- [Task instructions]:
Among the records, which lines hold the word "leaves"? Pick them out.

- [Exercise input]:
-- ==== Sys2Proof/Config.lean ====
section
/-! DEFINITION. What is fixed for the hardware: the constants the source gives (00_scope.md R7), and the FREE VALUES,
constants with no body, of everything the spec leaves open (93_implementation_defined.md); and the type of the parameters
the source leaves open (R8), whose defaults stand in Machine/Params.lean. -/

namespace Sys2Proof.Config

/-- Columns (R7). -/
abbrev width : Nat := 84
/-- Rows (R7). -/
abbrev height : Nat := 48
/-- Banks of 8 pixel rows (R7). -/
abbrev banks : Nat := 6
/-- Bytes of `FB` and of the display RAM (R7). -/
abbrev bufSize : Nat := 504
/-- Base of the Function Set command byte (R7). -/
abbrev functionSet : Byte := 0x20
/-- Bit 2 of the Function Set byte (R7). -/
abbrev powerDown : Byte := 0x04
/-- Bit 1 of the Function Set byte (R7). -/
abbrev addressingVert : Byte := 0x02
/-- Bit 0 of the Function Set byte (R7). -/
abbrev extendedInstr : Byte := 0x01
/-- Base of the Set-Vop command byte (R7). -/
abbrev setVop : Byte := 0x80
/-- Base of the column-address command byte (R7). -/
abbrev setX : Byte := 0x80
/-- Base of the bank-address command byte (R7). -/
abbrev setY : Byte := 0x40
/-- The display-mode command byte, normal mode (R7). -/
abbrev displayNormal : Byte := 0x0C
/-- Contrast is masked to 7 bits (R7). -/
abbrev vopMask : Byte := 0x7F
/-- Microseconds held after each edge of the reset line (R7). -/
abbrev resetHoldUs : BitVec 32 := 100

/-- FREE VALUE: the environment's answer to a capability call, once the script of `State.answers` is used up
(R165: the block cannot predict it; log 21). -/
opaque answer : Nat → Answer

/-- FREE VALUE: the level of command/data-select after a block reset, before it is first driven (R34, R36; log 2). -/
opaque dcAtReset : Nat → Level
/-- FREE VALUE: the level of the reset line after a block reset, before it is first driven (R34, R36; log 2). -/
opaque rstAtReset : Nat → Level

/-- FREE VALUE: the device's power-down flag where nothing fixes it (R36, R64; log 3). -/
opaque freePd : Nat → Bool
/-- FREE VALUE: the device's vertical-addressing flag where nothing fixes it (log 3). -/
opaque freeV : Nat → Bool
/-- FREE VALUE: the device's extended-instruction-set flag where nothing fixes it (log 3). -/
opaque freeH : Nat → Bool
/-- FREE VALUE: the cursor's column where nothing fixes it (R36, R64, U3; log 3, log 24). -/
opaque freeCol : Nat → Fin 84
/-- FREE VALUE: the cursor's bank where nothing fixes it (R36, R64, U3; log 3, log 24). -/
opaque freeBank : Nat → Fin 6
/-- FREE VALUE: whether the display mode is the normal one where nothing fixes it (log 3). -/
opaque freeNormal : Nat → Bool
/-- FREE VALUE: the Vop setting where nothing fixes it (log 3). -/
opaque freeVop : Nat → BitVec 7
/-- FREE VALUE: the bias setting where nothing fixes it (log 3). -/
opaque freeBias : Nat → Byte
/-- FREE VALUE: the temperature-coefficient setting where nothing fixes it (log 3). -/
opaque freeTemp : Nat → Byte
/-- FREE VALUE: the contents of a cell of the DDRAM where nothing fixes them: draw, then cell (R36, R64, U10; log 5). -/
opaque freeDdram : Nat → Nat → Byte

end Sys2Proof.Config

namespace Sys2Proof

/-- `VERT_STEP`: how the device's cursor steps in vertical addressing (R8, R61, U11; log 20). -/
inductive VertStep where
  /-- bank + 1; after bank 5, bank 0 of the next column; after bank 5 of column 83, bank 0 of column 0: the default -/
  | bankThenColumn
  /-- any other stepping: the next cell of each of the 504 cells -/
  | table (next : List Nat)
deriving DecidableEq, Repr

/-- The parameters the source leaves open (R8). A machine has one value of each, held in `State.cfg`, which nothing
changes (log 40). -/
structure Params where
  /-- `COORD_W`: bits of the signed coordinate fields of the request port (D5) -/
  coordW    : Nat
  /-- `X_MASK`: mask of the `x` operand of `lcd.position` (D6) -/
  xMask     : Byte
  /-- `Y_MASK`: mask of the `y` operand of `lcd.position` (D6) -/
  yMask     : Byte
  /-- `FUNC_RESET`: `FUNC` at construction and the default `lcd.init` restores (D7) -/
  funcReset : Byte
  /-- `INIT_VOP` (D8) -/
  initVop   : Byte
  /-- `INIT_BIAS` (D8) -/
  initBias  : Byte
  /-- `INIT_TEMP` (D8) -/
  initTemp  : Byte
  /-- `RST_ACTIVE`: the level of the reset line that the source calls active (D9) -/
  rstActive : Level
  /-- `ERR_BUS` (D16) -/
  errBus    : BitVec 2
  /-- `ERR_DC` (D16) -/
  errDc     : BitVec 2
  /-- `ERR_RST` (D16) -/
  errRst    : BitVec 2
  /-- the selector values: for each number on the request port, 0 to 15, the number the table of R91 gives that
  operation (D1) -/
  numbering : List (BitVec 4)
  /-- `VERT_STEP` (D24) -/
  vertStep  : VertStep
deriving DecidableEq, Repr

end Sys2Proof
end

- [Exercise output]:
constants with no body, of everything the spec leaves open (93_implementation_defined.md); and the type of the parameters
the source leaves open (R8), whose defaults stand in Machine/Params.lean. -/
/-- The parameters the source leaves open (R8). A machine has one value of each, held in `State.cfg`, which nothing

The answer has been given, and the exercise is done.